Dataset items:
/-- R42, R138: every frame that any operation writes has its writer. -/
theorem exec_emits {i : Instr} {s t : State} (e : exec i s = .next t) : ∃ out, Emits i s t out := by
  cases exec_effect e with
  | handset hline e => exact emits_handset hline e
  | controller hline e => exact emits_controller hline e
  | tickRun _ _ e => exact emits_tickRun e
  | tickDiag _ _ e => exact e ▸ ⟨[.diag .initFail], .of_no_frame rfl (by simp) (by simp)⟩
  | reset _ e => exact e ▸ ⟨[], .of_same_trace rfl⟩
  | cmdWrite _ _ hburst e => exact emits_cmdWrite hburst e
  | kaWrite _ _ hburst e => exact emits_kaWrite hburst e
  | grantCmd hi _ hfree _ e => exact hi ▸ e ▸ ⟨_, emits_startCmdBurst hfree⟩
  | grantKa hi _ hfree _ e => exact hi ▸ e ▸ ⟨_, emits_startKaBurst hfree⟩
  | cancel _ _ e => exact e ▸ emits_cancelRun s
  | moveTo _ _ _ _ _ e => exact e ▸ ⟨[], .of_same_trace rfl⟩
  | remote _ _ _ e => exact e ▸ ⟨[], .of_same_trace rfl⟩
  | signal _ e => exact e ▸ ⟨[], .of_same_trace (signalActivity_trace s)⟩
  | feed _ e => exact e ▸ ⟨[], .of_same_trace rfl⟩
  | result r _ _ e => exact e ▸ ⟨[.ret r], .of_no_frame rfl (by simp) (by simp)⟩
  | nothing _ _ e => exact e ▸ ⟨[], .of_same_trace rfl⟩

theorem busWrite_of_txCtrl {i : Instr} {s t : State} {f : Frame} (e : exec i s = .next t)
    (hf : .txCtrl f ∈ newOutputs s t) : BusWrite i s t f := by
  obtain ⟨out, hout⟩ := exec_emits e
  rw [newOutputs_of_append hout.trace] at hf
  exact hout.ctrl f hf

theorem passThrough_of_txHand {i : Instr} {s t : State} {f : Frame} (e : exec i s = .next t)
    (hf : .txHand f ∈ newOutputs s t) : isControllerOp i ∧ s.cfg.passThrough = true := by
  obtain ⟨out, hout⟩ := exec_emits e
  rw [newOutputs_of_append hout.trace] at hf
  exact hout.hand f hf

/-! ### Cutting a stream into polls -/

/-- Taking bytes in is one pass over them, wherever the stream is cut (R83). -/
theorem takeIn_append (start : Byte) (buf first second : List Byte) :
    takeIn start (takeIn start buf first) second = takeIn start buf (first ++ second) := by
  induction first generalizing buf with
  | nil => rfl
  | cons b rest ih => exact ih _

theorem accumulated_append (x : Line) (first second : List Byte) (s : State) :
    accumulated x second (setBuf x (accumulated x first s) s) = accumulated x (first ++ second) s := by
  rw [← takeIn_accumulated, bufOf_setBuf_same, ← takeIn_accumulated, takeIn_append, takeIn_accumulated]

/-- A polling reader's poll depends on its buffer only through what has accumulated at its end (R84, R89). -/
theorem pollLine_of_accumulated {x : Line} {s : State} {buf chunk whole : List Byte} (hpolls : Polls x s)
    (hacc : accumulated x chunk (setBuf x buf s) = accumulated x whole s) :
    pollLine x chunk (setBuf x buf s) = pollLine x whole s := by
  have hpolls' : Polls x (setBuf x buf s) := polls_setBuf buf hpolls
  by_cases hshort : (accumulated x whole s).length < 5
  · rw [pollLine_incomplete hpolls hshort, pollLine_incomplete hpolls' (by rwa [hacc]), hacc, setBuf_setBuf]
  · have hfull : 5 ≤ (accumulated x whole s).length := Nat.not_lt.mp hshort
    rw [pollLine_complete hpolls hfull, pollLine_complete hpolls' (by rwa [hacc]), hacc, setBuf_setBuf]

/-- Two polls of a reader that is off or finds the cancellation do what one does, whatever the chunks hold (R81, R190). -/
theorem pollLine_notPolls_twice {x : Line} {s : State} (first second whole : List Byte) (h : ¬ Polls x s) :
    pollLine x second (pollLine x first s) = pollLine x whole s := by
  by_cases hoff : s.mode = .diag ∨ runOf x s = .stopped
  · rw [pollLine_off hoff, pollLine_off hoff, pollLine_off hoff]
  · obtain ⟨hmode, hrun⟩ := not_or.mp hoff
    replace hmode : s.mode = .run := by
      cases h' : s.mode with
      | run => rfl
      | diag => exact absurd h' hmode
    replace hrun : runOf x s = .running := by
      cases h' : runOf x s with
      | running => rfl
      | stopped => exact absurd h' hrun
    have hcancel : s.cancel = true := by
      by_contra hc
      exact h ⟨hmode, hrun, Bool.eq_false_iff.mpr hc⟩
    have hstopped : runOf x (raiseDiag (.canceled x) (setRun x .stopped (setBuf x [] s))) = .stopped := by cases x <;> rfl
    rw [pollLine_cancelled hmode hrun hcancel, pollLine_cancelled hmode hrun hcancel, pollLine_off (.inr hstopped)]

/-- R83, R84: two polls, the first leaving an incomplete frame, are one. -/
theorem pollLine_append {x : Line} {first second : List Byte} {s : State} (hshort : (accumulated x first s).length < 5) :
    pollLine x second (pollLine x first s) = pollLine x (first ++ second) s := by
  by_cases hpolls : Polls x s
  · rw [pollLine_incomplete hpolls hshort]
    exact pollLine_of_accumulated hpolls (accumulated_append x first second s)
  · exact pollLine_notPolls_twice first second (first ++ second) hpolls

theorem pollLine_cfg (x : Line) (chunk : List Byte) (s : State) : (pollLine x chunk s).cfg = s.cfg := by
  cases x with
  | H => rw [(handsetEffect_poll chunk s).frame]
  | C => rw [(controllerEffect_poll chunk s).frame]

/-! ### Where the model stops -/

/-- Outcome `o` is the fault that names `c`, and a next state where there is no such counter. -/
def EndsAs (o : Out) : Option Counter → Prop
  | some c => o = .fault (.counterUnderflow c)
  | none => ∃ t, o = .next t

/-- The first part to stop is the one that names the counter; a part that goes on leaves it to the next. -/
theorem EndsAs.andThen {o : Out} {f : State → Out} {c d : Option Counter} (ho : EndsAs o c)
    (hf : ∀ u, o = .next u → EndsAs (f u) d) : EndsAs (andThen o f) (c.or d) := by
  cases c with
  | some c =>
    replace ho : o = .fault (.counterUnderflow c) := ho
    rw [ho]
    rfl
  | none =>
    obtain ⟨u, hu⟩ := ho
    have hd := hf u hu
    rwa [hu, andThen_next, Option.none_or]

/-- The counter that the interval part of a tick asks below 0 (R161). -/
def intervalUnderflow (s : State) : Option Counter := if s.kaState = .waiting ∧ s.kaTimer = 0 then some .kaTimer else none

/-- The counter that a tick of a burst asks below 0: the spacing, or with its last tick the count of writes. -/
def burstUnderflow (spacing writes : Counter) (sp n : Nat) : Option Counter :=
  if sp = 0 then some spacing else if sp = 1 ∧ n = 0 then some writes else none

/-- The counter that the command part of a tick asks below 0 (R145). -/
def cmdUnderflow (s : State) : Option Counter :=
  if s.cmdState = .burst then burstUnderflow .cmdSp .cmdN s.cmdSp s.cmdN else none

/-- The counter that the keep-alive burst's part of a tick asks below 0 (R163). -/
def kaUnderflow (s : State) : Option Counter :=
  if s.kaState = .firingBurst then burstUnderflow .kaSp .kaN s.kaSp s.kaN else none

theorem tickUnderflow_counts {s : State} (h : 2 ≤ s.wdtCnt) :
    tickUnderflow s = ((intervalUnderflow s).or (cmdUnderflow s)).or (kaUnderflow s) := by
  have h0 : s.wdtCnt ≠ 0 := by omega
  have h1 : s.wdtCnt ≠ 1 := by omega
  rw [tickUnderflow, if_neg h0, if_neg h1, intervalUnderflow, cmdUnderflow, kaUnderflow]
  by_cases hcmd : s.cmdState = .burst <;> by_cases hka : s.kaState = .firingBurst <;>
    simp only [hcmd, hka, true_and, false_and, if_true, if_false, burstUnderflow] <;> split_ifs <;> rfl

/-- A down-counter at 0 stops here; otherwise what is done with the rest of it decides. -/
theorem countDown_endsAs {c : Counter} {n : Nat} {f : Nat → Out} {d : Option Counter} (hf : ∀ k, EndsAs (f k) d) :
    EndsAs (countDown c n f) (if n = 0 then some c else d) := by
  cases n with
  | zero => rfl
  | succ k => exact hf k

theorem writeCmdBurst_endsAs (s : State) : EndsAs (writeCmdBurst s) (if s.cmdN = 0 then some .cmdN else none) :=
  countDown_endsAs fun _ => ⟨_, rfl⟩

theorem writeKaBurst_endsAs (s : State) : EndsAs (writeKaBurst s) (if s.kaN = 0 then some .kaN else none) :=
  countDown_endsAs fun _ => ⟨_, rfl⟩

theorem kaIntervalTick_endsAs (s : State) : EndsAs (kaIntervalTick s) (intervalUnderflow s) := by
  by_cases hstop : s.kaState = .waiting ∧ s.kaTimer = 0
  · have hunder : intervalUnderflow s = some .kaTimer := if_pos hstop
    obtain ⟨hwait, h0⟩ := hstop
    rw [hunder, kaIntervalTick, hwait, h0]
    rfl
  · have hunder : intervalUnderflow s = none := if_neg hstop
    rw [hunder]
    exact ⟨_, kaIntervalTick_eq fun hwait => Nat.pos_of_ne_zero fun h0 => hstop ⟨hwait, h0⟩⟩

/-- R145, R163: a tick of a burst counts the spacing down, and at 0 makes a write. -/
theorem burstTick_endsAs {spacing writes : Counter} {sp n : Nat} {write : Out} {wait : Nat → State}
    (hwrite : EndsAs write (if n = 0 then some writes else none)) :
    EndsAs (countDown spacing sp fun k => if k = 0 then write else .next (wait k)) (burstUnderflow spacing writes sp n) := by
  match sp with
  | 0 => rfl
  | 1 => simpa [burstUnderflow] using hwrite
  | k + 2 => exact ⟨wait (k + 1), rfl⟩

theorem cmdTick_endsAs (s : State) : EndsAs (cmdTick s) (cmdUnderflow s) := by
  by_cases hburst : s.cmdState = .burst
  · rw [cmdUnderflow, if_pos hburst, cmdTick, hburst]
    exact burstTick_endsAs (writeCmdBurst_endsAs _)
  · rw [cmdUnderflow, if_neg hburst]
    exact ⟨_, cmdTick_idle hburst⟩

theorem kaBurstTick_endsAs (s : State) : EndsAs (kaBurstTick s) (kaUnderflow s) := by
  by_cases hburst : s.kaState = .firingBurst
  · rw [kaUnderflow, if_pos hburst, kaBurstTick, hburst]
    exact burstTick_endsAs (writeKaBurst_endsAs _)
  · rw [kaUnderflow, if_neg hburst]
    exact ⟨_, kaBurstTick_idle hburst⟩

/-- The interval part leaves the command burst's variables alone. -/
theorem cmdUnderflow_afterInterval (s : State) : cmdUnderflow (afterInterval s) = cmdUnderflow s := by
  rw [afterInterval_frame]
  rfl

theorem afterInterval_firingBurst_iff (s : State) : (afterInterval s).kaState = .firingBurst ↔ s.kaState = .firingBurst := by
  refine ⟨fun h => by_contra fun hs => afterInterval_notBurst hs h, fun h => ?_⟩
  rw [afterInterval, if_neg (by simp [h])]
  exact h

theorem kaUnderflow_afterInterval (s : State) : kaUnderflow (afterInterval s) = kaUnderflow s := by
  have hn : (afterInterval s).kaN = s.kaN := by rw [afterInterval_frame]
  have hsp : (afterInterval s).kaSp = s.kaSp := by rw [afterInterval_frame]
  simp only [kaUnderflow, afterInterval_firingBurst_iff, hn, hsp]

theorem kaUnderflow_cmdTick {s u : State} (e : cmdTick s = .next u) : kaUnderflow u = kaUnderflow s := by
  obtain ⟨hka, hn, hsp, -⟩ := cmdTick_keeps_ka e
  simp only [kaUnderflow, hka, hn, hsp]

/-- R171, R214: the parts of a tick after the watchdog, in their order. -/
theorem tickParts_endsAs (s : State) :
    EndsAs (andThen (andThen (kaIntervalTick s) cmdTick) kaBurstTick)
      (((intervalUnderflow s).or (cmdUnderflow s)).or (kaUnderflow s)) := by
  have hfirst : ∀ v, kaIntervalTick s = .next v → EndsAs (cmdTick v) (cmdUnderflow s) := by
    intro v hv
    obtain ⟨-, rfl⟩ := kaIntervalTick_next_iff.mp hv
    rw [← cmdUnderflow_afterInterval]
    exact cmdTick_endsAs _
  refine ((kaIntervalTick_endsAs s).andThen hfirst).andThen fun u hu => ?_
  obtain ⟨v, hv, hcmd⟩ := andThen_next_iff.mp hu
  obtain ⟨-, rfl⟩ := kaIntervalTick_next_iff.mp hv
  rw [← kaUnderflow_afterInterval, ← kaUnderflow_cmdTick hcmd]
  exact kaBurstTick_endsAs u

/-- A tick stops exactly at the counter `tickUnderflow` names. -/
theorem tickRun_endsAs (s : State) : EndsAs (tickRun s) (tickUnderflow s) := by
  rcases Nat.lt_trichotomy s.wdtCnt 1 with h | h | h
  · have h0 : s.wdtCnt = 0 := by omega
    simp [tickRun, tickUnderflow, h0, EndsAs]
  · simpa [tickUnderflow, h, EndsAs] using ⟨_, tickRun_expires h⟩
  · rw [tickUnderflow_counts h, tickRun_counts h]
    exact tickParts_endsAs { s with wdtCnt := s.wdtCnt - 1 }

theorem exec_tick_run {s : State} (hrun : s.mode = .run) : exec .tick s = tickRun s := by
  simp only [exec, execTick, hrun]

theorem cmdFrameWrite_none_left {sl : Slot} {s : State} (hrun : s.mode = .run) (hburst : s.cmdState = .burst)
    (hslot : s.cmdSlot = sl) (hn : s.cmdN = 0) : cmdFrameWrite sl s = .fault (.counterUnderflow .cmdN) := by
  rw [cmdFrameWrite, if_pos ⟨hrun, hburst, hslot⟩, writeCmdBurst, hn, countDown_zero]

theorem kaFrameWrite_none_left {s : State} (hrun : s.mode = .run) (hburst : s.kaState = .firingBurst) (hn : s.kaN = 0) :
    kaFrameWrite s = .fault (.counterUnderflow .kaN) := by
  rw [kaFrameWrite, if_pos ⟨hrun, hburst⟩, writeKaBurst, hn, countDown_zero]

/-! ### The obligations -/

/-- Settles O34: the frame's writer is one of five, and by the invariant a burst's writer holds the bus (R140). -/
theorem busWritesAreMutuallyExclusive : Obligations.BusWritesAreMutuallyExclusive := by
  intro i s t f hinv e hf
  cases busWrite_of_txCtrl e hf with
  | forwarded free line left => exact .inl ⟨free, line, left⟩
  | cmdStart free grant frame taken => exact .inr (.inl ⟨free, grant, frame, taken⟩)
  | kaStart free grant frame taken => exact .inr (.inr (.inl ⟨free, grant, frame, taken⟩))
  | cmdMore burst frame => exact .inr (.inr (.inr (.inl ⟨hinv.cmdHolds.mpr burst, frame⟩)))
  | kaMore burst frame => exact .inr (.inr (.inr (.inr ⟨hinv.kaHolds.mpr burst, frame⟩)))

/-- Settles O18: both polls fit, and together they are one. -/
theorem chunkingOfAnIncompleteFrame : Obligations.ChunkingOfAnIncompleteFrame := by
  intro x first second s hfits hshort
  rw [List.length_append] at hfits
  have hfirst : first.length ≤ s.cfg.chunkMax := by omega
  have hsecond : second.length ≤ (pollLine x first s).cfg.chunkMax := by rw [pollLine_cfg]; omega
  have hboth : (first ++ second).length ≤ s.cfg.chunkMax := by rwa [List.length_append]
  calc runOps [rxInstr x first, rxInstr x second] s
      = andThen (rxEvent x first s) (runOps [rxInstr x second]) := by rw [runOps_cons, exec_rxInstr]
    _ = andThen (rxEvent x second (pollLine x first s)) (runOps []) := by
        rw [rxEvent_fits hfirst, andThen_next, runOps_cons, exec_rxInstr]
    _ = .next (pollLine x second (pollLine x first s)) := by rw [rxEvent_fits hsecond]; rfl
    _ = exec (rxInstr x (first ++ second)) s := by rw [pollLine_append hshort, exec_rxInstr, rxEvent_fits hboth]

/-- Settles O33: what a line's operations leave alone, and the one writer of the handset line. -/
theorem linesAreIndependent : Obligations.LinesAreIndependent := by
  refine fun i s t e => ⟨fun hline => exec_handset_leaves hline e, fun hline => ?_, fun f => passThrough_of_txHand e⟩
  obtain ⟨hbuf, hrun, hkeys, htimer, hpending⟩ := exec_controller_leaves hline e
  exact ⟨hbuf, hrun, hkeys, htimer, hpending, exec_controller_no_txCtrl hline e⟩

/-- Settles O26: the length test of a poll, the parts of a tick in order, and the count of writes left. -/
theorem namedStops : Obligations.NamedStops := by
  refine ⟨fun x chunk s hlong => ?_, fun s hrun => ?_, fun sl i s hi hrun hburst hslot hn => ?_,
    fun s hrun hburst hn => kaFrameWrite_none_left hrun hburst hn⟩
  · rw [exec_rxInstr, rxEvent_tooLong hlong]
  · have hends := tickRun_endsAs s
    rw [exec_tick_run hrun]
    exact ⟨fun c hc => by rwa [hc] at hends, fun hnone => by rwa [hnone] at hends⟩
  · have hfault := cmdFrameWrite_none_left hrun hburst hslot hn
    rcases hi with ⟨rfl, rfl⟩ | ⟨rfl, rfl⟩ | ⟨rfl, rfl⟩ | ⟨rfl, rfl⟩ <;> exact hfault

---

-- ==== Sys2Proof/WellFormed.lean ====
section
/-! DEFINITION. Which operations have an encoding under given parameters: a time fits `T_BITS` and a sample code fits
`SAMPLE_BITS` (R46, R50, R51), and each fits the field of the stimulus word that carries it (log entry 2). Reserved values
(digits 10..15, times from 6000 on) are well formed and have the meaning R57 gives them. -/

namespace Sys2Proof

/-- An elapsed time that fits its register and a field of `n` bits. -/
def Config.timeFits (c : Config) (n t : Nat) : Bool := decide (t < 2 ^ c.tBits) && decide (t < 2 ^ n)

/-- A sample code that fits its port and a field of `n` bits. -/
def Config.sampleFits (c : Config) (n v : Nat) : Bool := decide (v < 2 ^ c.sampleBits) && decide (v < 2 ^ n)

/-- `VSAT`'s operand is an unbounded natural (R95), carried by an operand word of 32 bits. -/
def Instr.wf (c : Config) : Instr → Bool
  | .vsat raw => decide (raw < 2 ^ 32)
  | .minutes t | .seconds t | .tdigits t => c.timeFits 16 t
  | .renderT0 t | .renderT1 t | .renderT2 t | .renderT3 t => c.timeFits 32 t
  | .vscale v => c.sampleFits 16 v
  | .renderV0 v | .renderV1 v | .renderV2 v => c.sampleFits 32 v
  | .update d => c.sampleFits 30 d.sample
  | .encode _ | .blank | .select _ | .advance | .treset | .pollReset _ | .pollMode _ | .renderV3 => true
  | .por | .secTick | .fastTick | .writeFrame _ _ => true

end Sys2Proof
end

Task to complete
In the entries above, find the line holding "its writer. -/" and the line holding "exact emits_tickRun e", then retype exactly those two lines and every line between them, and nothing else.

Expected answer
/-- R42, R138: every frame that any operation writes has its writer. -/
theorem exec_emits {i : Instr} {s t : State} (e : exec i s = .next t) : ∃ out, Emits i s t out := by
  cases exec_effect e with
  | handset hline e => exact emits_handset hline e
  | controller hline e => exact emits_controller hline e
  | tickRun _ _ e => exact emits_tickRun e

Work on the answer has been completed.